3. TLS termination at the NLB and re-encryption to Envoy

The NLB terminates the client TLS (ACM), then opens a new TLS connection to Envoy (defense in depth).

NLB:443 [ACM cert] ──[ssl]──► traceable-router:8443 (https)

httpsEnabled: true
httpEnabled: false
service:
  type: LoadBalancer
  primaryPortDef:
    name: https
    port: 443
    targetPort: https
  secondaryPortDef:
    port: 0
  annotations:
    service.beta.kubernetes.io/aws-load-balancer-backend-protocol: ssl
    service.beta.kubernetes.io/aws-load-balancer-ssl-ports: "443"
    service.beta.kubernetes.io/aws-load-balancer-scheme: "internet-facing"
    service.beta.kubernetes.io/aws-load-balancer-cross-zone-load-balancing-enabled: "true"
    service.beta.kubernetes.io/aws-load-balancer-ssl-cert: "arn:aws:acm:us-west-2:ACCT_ID:certificate/CERT_UUID"
    service.beta.kubernetes.io/aws-load-balancer-type: external
    service.beta.kubernetes.io/aws-load-balancer-nlb-target-type: ip

4. TLS passthrough with a Classic Load Balancer

CLB:443 [tls-passthrough] ──► traceable-router:8443 (https)

httpsEnabled: true
httpEnabled: false
service:
  type: LoadBalancer
  primaryPortDef:
    name: https
    port: 443
    targetPort: https
  secondaryPortDef:
    port: 0

GKE / AKS notes

  • GKE: A Service of type LoadBalancer provisions a regional TCP/UDP load balancer.

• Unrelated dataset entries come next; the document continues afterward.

/-- The first check of R663 that an entry breaks, 0 for none. -/
def entryCode (s : State) (f : Nat) (e : List Byte) : Nat :=
  let g := imgField e
  let post := (List.range 8).map (fun i => g (32 + 2 * i) 2)
  let scan := (List.range 16).map (fun i => g (64 + 4 * i) 4)
  let used := scan.filter (· ≠ 0)
  if bitsOf (g 0 1) 7 6 ≠ 0 ∨ bitOf (g 1 1) 3 ∨ bitOf (g 1 1) 7 ∨ g 4 4 / 2 ^ 10 ≠ 0 ∨ ¬ zeros e 20 4 ∨ ¬ zeros e 48 16 ∨ ¬ zeros e 128 128 then 1
  else if g 1 1 % 8 < bitsOf (g 1 1) 6 4 then 2
  else if 1024 < g 2 2 then 3
  else if post.any (fun v => decide (1023 < v ∧ v ≠ 0xFFFE ∧ v ≠ 0xFFFF)) then 4
  else if used.any (fun v => decide (1024 < v ∧ v ≠ 0xFFFFFFFF)) ∨ used.dedup.length ≠ used.length then 5
  else if g 8 8 ≠ 0 ∧ ¬ bitOf (g 4 4) 0 then 6
  else if bitOf (g 0 1) 0 ∧ totalVfs s < f then 7 else 0

/-- The first entry in function order that breaks a check, with its code. -/
def commitFault (s : State) (m : Memory) : Option (Nat × Nat) :=
  (List.range 1024).findSome? (fun f => let c := entryCode s f (entryBytes m f); if c = 0 then none else some (f, c))

/-- Functions whose entries differ between two copies. -/
def changedEntries (a b : Memory) : List Nat := (List.range 1024).filter (fun f => decide (entryBytes a f ≠ entryBytes b f))

/-- A running task is switched out and dispatched again on its core (R378). -/
def redispatch (k : Nat) (s : State) : State :=
  match (getCore s k).run with
  | none => s
  | some key =>
    let s1 := switchOut k s
    let s2 := updTask key (fun t => { t with gen := chrGen s, runStart := s.td17 }) s1
    let s3 := setCore k { getCore s2 k with run := some key } s2
    match getTask s3 key with
    | some t => cntCoreAt k 3 1 (handleOf key t) t.regs.pc.toNat s3
    | none => s3

/-- A Charter Commit completes with the generation (R664 step 4). -/
def commitFinish (r : CmdRef) (s : State) : State :=
  completeCmd r stOk (s.chr.generation % 2 ^ 32) (s.chr.generation / 2 ^ 32) [] { s with chr := { s.chr with commit := none, commitAcks := [] } }

/-- Changed entries as the words and bytes of a message: this station's generation, then functions and their entries (R666). -/
def sendEntries (fs : List Nat) (s : State) : State :=
  sendAll .charter (s.chr.generation :: fs) (fs.flatMap (fun f => entryBytes s.chr.active f)) s

/-- A commit is checked and applied (R663, R664 steps 1 to 3). -/
def commitApply (q : CommitReq) (s : State) : State :=
  let c := s.chr
  match commitFault s q.copy with
  | some x => completeCmd q.cmd stField x.1 x.2 [] { s with chr := { c with commit := none, refused := true, errFn := x.1, errCode := x.2 } }
  | none =>
    let fs := changedEntries q.copy c.active
    let gen := c.generation + 1
    let s1 := { s with chr := { c with
      active := q.copy, generation := gen, entryGen := fs.foldl (fun t f => Tbl.put 1 t f gen) c.entryGen, commitTime := s.td17, commit := some q } }
    let s2 := (List.range 256).foldl (fun s k => redispatch k s) s1
    if otherLit s2 = [] then commitFinish q.cmd s2
    else
      let s3 := sendEntries fs { s2 with chr := { s2.chr with commitAcks := otherLit s2 } }
      { s3 with rte := { s3.rte with waits := s3.rte.waits ++ [{ code := ordCharter, a := gen, b := 0, cmd := some q.cmd, left := otherLit s3, fails := [] }] } }

/-- The next commit that waits is applied once none is in progress (R665). -/
def commitTurn : Nat → State → State
  | 0, s => s
  | n + 1, s =>
    match s.chr.commit, s.chr.commitWait with
    | none, q :: rest =>
      let s1 := { s with chr := { s.chr with commitWait := rest } }
      commitTurn n (if (findCmd s1 q.cmd).isSome then commitApply q s1 else s1)
    | _, _ => s

/-- CHARTER_COMMIT: the staging copy is taken at admission (R662). -/
def execCharterCommit (r : CmdRef) (s : State) : Host.Outcome State Fault Refusal :=
  .next (onAdmin r 0xC0 (fun _ s =>
    if (s.chr.commit.map (·.cmd)) = some r ∨ s.chr.commitWait.any (fun q => decide (q.cmd = r)) then s
    else
      let l := s.chr.commitWait ++ [{ cmd := r, copy := s.chr.staging }]
      commitTurn l.length { s with chr := { s.chr with commitWait := l } }) s)

/-! Function states (R670 to R677). -/

/-- Sets a function's state. -/
def setFnMode (f : Nat) (m : FnMode) (s : State) : State := { s with chr := { s.chr with fnMode := Tbl.put .running s.chr.fnMode f m } }

/-- A command of R672 on an enabled VF. -/
def onFn (r : CmdRef) (opc : Nat) (p : Sqe → Bool) (f : OutCmd → Nat → State → State) (s : State) : State :=
  onAdmin r opc (fun c s =>
    let fn := c.sqe.cdw11 % 2 ^ 10
    if ¬ p c.sqe then s else if ¬ vfEnabled s fn then failCmd c stField s else f c fn s) s

/-- The Quiesce and Freeze that wait on a function; a command that waits is not taken again. -/
def fnWaits (s : State) (f : Nat) : Bool := (Tbl.find s.chr.fnWait f).isSome

/-- A command begins to wait on a function in a new state, and completes when nothing is left to wait for. -/
def fnAwait (c : OutCmd) (f : Nat) (freeze : Bool) (s : State) : State :=
  settleFn f (setFnMode f (if freeze then .freezing else .quiescing) { s with chr := { s.chr with fnWait := Tbl.insert s.chr.fnWait f { cmd := c.cmd, freeze := freeze } } })

/-- Quiesce from a state that has one: Running or Quiesced; from any other the command is out of sequence (log entry 73). -/
def quiesceFrom (c : OutCmd) (f : Nat) (s : State) : State :=
  if fnMode s f = .running ∨ fnMode s f = .quiesced then fnAwait c f false s else failCmd c stSequence s

/-- QUIESCE_FUNCTION: action 0, and the reserved action 3. -/
def execQuiesceFunction (r : CmdRef) (s : State) : Host.Outcome State Fault Refusal :=
  .next (onFn r 0xC3 (fun q => bitsOf q.cdw11 11 10 == 0 || bitsOf q.cdw11 11 10 == 3) (fun c f s =>
    if bitsOf c.sqe.cdw11 11 10 = 3 then failCmd c stField s
    else if (Tbl.find s.chr.fnWait f).map (·.cmd) = some r then s else quiesceFrom c f s) s)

For TLS passthrough, follow the generic example above (TLS terminated in Envoy). To terminate TLS at a Google load balancer instead, use a GKE Ingress/Gateway with a managed certificate pointing at the traceable-router Service.
  • AKS: A Service of type LoadBalancer provisions an Azure Load Balancer. Use the generic passthrough example, or add service.beta.kubernetes.io/azure-load-balancer-internal: "true" for an internal-only endpoint.

DNS

After the load balancer is provisioned, create a DNS record for your platform host pointing at the load balancer's external address:

kubectl get svc traceable-router -n traceable \
  -o jsonpath='{.status.loadBalancer.ingress[0].hostname}{.status.loadBalancer.ingress[0].ip}'

Create a CNAME (for a hostname) or an A record (for an IP) for traceable.yourcompany.com.


Option 2: NGINX Ingress

If your cluster runs the ingress-nginx controller, you can use legacy mode, where NGINX routes directly to the platform services.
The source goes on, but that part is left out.